I’ve implemented K-Means in Java and have a bit of a head scratcher. I select my initial centroids by choosing a random value in each dimension within the range of values of the data points. I’ve run into cases where this results in one or more of these centroids not ending up being the closet centroid of any data point. So what do I do for the next iteration? Just leave it at its original randomized value? Pick a new random value? Compute as an average of the other centroids? Seems like this isn’t accounted for in the original algorithm, but probably I’ve just missed something.
Share
Most implementations of k-means define initial centroids using actual data points, not random points in the bounding box drawn by the variables. However, some suggestions for solving your actual problem are below.

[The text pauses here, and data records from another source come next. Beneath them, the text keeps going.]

-- ==== Sys2Proof/Machine/Operands.lean ====
section
/-! DEFINITION. How the bytes of a command are read: the interval record (12 R187), the digits and fields of a
code (05), the parameter table (11 section 11.3) and the COMMISSION payload (12 R181). -/

namespace Sys2Proof.Machine

/-- The number in `len` bytes from byte `off` on. -/
def fieldAt (bytes : List Byte) (off len : Nat) : Nat := natOf ((bytes.drop off).take len)

/-! ### The interval record -/

/-- A current or voltage channel: its upper end when its over-range flag is set, else clamped (01 R4, R5). -/
def channel (top : Nat) (overRange : Bool) (x : Nat) : Nat := if overRange then top else min top x

/-- A phase power clamped to −32,000..+32,000 W (01 R4). -/
def clampPower (n : Nat) : Int := clampInt (-32000) 32000 (signedOf 24 n)

/-- The clamped record of a 33-byte burst, laid out as 12 R187 states and clamped as 01 R4 and R5 state. -/
def recordOf (bytes : List Byte) : IntervalRecord :=
  let ovr := (bytes.drop 31).headD 0#8
  { seq := fieldAt bytes 1 1
    dur := clampNat 100 1000 (fieldAt bytes 2 2)
    p := ⟨clampPower (fieldAt bytes 4 3), clampPower (fieldAt bytes 12 3), clampPower (fieldAt bytes 20 3)⟩
    v := ⟨channel 5000 (ovr.getLsbD 4) (fieldAt bytes 7 2), channel 5000 (ovr.getLsbD 5) (fieldAt bytes 15 2),
      channel 5000 (ovr.getLsbD 6) (fieldAt bytes 23 2)⟩
    i := ⟨channel 100000 (ovr.getLsbD 0) (fieldAt bytes 9 3), channel 100000 (ovr.getLsbD 1) (fieldAt bytes 17 3),
      channel 100000 (ovr.getLsbD 2) (fieldAt bytes 25 3)⟩
    inn := channel 100000 (ovr.getLsbD 3) (fieldAt bytes 28 3) }

/-- A burst's next byte: the first 33 are kept, the count saturates at 255, a framing error marks it (01 R1). -/
def Assembly.take (a : Assembly) (b : LineByte) : Assembly where
  bytes := if a.bytes.length < 33 then a.bytes ++ [b.data] else a.bytes
  count := satAdd 255 a.count 1
  framingError := a.framingError || b.framingError

/-- The four conditions of a good record (01 R2). -/
def Assembly.isGood (a : Assembly) : Bool :=
  a.count == 33 && a.bytes.headD 0#8 == 0x5A#8 && !a.framingError
    && (a.bytes.drop 32).headD 0#8 == recordCheck ((a.bytes.drop 1).take 31)

/-! ### Codes -/

/-- One digit character (12 R181). -/
def digitOf (c : Byte) : Option Nat := if 0x30 ≤ c.toNat ∧ c.toNat ≤ 0x39 then some (c.toNat - 0x30) else none

/-- The number a string of digits spells, or none when a character is not a digit (05 R77). -/
def digitsFrom (acc : Nat) : List Byte → Option Nat
  | [] => some acc
  | c :: rest =>
    match digitOf c with
    | some d => digitsFrom (acc * 10 + d) rest
    | none => none

/-- The number of a code, or none for a MALFORMED string (05 R77). -/
def codeNumber (chars : List Byte) : Option Nat :=
  if chars.length = 21 then
    match digitsFrom 0 chars with
    | some n => if n < 2 ^ 69 then some n else none
    | none => none
  else none

/-- The fields of a code block (05, block table), with the 53 bits the check is computed over. -/
structure Code where
  cls : Nat
  sequence : Nat
  day : Nat
  value : BitVec 21
  tag : BitVec 16
  body : BitVec 53
deriving DecidableEq, Repr

/-- Reads a block as its fields (05 R78). -/
def codeOf (block : BitVec 69) : Code where
  cls := (block.extractLsb' 65 4).toNat
  sequence := (block.extractLsb' 49 16).toNat
  day := (block.extractLsb' 37 12).toNat
  value := block.extractLsb' 16 21
  tag := block.extractLsb' 0 16
  body := block.extractLsb' 16 53

/-- A field of a code's value, from bit `lo` on, `width` bits (05, value table). -/
def valueField (v : BitVec 21) (lo width : Nat) : Nat := (v.extractLsb' lo width).toNat

/-- The kinds of a CLEAR_TAMPER mask, CASE in the lowest of its nine bits (05, below the value table). -/
def maskOf (mask : Nat) : PerKind Bool :=
  ⟨mask.testBit 0, mask.testBit 1, mask.testBit 2, mask.testBit 3, mask.testBit 4, mask.testBit 5, mask.testBit 6,
    mask.testBit 7, mask.testBit 8⟩

/-- The class numbers that come in groups (05 section 5.5). -/
def groupClassOf (cls : Nat) : Option GroupClass :=
  match cls with
  | 8 => some .setRate
  | 9 => some .setProfile
  | 10 => some .keyChange
  | _ => none

def GroupClass.number : GroupClass → Nat
  | .setRate => 8
  | .setProfile => 9
  | .keyChange => 10

/-- The part count of a class (05 R98). -/
def GroupClass.partCount : GroupClass → Nat
  | .setRate => 2
  | .setProfile => 4
  | .keyChange => 4

/-! ### Parameters -/

/-- A row of the parameter table: code step and range, in the parameter's units (11 section 11.3). -/
structure ParamRow where
  step : Nat
  lo : Nat
  hi : Nat
deriving DecidableEq, Repr

/-- The parameter table (11 section 11.3). -/
def paramRow (index : Nat) : Option ParamRow :=
  match index with
  | 1 => some ⟨1, 100, 300⟩
  | 2 => some ⟨1, 0, 2⟩
  | 3 => some ⟨10, 0, 60000⟩
  | 4 => some ⟨1, 0, 8000⟩
  | 5 => some ⟨1, 0, 8000⟩
  | 6 => some ⟨10, 0, 50000⟩
  | 7 => some ⟨1, 20, 90⟩
  | 8 => some ⟨10, 100, 50000⟩
  | 9 => some ⟨1, 0, 5000⟩
  | 10 => some ⟨10, 0, 50000⟩
  | 11 => some ⟨10, 0, 80000⟩
  | 12 => some ⟨10, 0, 81910⟩
  | 13 => some ⟨10, 0, 81910⟩
  | 14 => some ⟨1, 0, 100⟩
  | 15 => some ⟨1, 0, 4000⟩
  | 16 => some ⟨1, 7, 62⟩
  | 17 => some ⟨1, 0, 6⟩
  | 18 => some ⟨10, 0, 81910⟩
  | 19 => some ⟨1, 4, 240⟩
  | 20 => some ⟨1, 0, 40⟩
  | 21 => some ⟨1, 10, 900⟩
  | 22 => some ⟨1, 0, 10⟩
  | 23 => some ⟨1, 0, 1⟩
  | 24 => some ⟨1, 20, 200⟩
  | 25 => some ⟨1, 50, 500⟩
  | 26 => some ⟨1, 0, 120⟩
  | n =>
    if 32 ≤ n ∧ n ≤ 40 then some ⟨1, 0, 7⟩
    else if 48 ≤ n ∧ n ≤ 59 then (if (n - 48) % 3 = 0 then some ⟨1, 0, 127⟩ else some ⟨1, 0, 143⟩)
    else none

/-- The kind of an action setting's index 32 + k. -/
def kindAt (k : Nat) : Kind :=
  match k with
  | 0 => .meterCase
  | 1 => .cover
  | 2 => .mag
  | 3 => .neutral
  | 4 => .vloss
  | 5 => .reverse
  | 6 => .bypass
  | 7 => .linkloss
  | _ => .probe

/-- Sets one field of a friendly window: weekday set, start, end. -/
def FriendlyWindow.setField (w : FriendlyWindow) (field v : Nat) : FriendlyWindow :=
  match field with
  | 0 => { w with days := v }
  | 1 => { w with start := v }
  | _ => { w with stop := v }

/-- Sets one field of friendly window `w`. -/
def PerWindow.setField (t : PerWindow FriendlyWindow) (w field v : Nat) : PerWindow FriendlyWindow :=
  match w with
  | 0 => { t with w0 := t.w0.setField field v }
  | 1 => { t with w1 := t.w1.setField field v }
  | 2 => { t with w2 := t.w2.setField field v }
  | _ => { t with w3 := t.w3.setField field v }

/-- Sets the parameter of an index of the table to a value in its units. -/
def Params.setAt (p : Params) (index v : Nat) : Params :=
  match index with
  | 1 => { p with vNom := v }
  | 2 => { p with dirPolicy := v }
  | 3 => { p with deemedW := v }
  | 4 => { p with t1 := v }
  | 5 => { p with t2 := v }
  | 6 => { p with neutralMarginMa := v }
  | 7 => { p with vlossPct := v }
  | 8 => { p with vlossMa := v }
  | 9 => { p with reverseW := v }
  | 10 => { p with eAllow := v }
  | 11 => { p with fAllow := v }
  | 12 => { p with lowThreshold := v }
  | 13 => { p with rearmThreshold := v }
  | 14 => { p with recoveryPct := v }
  | 15 => { p with ageLimit := v }
  | 16 => { p with cycleDays := v }
  | 17 => { p with commWeekday := v }
  | 18 => { p with loadLimit := v }
  | 19 => { p with olRecords := v }
  | 20 => { p with inrushRecords := v }
  | 21 => { p with recloseS := v }
  | 22 => { p with recloseMax := v }
  | 23 => { p with autoRecloseKeyless := v }
  | 24 => { p with coilMs := v }
  | 25 => { p with settleMs := v }
  | 26 => { p with deemedHoldMin := v }
  | n =>
    if 32 ≤ n ∧ n ≤ 40 then { p with actions := p.actions.set (kindAt (n - 32)) v }
    else if 48 ≤ n ∧ n ≤ 59 then { p with windows := p.windows.setField ((n - 48) / 3) ((n - 48) % 3) v }
    else p

/-! ### COMMISSION -/

/-- One parameter entry of a COMMISSION request: an index and a value in code steps. -/
structure ParamEntry where
  index : Nat
  steps : Nat
deriving DecidableEq, Repr

/-- The fields of a COMMISSION request (11 section 11.1). -/
structure CommissionRequest where
  meterId : Nat
  meterKey : BitVec 64
  keyRevision : Nat
  opening : Int
  minute : Nat
  weekday : Nat
  entries : List ParamEntry
deriving DecidableEq, Repr

/-- The entries in the bytes after the fixed fields, three bytes each. -/
def entriesOf : List Byte → List ParamEntry
  | i :: h :: l :: rest => ⟨i.toNat, natOf [h, l]⟩ :: entriesOf rest
  | _ => []

/-- Reads a COMMISSION payload (12 R181). -/
def commissionOf (payload : List Byte) : CommissionRequest where
  meterId := fieldAt payload 0 4
  meterKey := BitVec.ofNat 64 (fieldAt payload 4 8)
  keyRevision := fieldAt payload 12 1
  opening := signedOf 32 (fieldAt payload 13 4)
  minute := fieldAt payload 17 2
  weekday := fieldAt payload 19 1
  entries := entriesOf (payload.drop 20)

/-- An entry names a parameter of the table other than COMM_WEEKDAY, with a value in range (11 R172). -/
def ParamEntry.allowed (e : ParamEntry) : Bool :=
  match paramRow e.index with
  | some row => e.index != 17 && decide (row.lo ≤ e.steps * row.step) && decide (e.steps * row.step ≤ row.hi)
  | none => false

/-- No two entries name the same index (11 R172). -/
def distinctIndices : List ParamEntry → Bool
  | [] => true
  | e :: rest => !(rest.any fun f => f.index == e.index) && distinctIndices rest

/-- The parameters a request gives: the defaults, then its entries, and COMM_WEEKDAY from the weekday (11 R173). -/
def CommissionRequest.params (r : CommissionRequest) : Params :=
  let set := fun (p : Params) (e : ParamEntry) =>
    match paramRow e.index with
    | some row => p.setAt e.index (e.steps * row.step)
    | none => p
  { r.entries.foldl set Params.default with commWeekday := r.weekday }

/-- The floor L of the parameters as they stand (04 R55). -/
def floorOf (p : Params) : Int := -((p.eAllow + p.fAllow : Nat) : Int)

/-- The checks of 11 R172. -/
def CommissionRequest.allowed (r : CommissionRequest) : Bool :=
  decide (r.minute ≤ 1439) && decide (r.weekday ≤ 6) && decide (r.keyRevision ≤ 15)
    && r.entries.all ParamEntry.allowed && distinctIndices r.entries
    && decide (floorOf r.params ≤ r.opening) && decide (r.opening ≤ (maxCents : Int))

end Sys2Proof.Machine
end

You could take another data-point at random and make it a new cluster centroid. This is very simple and fast to implement, and shouldn’t affect the algorithm adversely.
You could also try making a smarter initial selection of cluster centroids using kmeans++. This algorithm chooses the first centroid randomly, and picks the remaining K-1 centroids to try and maximize the inter-centroid distance. By picking smarter centroids, you are much less likely to encounter the problem of a centroid being assigned zero data points.
If you wanted to be slightly more clever clever, you could use the kmeans++ algorithm to make a new centroid whenever a centroid gets assigned zero data points.